(RECORDS TO USE begins)

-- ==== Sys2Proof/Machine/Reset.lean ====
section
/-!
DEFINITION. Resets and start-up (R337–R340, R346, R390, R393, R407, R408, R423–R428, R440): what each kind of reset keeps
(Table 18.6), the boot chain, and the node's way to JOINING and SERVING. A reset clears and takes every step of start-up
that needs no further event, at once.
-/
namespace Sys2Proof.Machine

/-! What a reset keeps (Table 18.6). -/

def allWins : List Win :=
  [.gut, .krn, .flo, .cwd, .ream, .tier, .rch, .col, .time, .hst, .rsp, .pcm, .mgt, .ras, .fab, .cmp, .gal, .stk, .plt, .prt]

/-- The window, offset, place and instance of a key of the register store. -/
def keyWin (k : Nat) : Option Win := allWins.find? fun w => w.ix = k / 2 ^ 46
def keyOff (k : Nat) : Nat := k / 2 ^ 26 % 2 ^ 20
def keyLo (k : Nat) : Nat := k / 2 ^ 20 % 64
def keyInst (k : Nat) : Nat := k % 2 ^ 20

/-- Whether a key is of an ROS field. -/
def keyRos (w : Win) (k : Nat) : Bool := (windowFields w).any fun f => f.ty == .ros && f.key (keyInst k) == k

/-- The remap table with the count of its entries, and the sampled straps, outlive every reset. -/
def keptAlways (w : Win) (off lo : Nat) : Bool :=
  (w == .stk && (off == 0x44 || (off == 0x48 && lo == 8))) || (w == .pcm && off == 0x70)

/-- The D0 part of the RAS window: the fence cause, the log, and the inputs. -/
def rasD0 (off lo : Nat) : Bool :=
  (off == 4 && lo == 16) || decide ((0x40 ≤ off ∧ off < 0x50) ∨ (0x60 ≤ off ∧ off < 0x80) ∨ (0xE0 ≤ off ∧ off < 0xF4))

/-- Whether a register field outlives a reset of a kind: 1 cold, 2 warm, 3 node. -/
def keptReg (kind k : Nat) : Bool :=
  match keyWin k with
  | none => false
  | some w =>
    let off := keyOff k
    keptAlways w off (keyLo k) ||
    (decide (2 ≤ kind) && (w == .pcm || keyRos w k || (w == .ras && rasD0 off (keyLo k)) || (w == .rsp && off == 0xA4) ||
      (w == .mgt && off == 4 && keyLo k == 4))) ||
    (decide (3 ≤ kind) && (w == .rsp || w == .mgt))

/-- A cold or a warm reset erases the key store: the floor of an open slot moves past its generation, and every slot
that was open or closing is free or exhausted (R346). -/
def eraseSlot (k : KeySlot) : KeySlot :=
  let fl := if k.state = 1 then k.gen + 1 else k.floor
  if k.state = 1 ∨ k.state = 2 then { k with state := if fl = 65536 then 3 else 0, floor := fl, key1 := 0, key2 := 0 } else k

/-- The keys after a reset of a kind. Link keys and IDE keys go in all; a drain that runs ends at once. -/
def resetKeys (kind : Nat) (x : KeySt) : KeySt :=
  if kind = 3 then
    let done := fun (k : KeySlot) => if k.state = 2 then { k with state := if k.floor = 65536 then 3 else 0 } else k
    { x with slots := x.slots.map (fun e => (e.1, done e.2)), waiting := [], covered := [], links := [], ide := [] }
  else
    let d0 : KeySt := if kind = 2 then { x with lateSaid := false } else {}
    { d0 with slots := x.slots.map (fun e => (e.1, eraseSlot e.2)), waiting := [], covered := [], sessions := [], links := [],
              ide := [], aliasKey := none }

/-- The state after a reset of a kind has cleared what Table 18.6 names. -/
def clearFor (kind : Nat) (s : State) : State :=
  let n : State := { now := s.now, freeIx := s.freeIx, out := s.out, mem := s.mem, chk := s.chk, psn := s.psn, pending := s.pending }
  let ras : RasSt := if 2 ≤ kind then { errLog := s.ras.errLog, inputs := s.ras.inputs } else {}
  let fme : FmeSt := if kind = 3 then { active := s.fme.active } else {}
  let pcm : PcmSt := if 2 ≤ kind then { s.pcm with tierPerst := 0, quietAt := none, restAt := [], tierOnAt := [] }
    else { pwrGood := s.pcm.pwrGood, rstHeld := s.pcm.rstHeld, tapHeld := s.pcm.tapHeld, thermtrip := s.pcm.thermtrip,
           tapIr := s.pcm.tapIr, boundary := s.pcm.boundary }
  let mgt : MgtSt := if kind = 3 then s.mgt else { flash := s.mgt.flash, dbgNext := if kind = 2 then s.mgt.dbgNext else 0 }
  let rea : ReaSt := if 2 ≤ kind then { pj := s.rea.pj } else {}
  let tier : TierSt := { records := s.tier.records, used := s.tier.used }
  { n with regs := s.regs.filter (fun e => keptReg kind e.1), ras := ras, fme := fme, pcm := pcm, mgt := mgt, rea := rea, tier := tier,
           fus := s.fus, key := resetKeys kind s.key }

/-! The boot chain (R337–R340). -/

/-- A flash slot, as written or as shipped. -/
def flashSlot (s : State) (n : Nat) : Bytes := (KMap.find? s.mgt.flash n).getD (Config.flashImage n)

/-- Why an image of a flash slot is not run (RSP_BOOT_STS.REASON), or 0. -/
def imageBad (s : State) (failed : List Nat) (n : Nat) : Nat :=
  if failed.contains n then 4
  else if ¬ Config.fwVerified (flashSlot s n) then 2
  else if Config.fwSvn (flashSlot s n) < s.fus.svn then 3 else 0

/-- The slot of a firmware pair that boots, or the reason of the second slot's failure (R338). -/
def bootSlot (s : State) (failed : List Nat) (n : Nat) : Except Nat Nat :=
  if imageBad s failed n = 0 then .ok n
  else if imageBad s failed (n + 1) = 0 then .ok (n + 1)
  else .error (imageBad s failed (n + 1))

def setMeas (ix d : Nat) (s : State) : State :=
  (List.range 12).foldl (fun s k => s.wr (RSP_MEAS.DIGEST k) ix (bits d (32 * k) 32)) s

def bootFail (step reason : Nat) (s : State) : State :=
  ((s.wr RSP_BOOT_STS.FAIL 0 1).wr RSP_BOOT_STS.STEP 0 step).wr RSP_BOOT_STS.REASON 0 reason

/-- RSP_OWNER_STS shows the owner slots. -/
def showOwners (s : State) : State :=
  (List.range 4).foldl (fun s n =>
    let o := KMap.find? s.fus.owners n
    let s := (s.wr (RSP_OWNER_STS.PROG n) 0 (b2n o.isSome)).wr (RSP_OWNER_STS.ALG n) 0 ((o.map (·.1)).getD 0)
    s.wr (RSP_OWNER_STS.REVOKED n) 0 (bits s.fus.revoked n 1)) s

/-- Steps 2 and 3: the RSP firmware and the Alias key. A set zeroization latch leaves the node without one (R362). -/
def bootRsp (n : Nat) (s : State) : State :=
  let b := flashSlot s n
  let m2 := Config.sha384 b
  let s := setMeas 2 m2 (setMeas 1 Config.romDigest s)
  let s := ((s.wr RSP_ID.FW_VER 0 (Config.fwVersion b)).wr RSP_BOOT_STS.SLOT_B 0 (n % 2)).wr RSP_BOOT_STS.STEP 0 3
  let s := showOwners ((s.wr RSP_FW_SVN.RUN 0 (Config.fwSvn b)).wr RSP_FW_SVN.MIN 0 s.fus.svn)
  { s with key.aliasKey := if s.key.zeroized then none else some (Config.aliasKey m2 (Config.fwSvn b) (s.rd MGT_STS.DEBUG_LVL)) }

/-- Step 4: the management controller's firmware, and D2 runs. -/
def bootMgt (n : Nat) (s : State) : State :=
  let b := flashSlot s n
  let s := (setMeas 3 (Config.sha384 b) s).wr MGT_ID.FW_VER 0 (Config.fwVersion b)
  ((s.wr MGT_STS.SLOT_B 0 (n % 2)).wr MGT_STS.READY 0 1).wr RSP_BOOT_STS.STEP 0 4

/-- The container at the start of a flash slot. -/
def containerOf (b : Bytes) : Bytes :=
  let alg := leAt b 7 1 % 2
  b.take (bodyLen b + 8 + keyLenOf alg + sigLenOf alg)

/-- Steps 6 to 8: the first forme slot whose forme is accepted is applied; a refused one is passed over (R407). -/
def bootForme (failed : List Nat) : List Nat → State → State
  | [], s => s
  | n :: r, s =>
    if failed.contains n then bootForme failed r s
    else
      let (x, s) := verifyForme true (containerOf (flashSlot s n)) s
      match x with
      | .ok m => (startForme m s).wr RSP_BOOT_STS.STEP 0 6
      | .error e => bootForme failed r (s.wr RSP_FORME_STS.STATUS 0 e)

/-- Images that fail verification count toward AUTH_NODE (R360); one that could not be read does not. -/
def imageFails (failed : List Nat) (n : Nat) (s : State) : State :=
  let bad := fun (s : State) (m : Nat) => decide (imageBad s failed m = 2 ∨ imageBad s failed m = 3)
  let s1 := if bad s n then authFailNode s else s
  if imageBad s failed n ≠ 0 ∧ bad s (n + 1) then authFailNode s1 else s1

(RECORDS TO USE ends)

**WHAT IS BEING ASKED**
Check each line of the entries above for the string "keyLo", and return those that contain it.

**SOLVED EXERCISE**
def keyLo (k : Nat) : Nat := k / 2 ^ 20 % 64
    keptAlways w off (keyLo k) ||
    (decide (2 ≤ kind) && (w == .pcm || keyRos w k || (w == .ras && rasD0 off (keyLo k)) || (w == .rsp && off == 0xA4) ||
      (w == .mgt && off == 4 && keyLo k == 4))) ||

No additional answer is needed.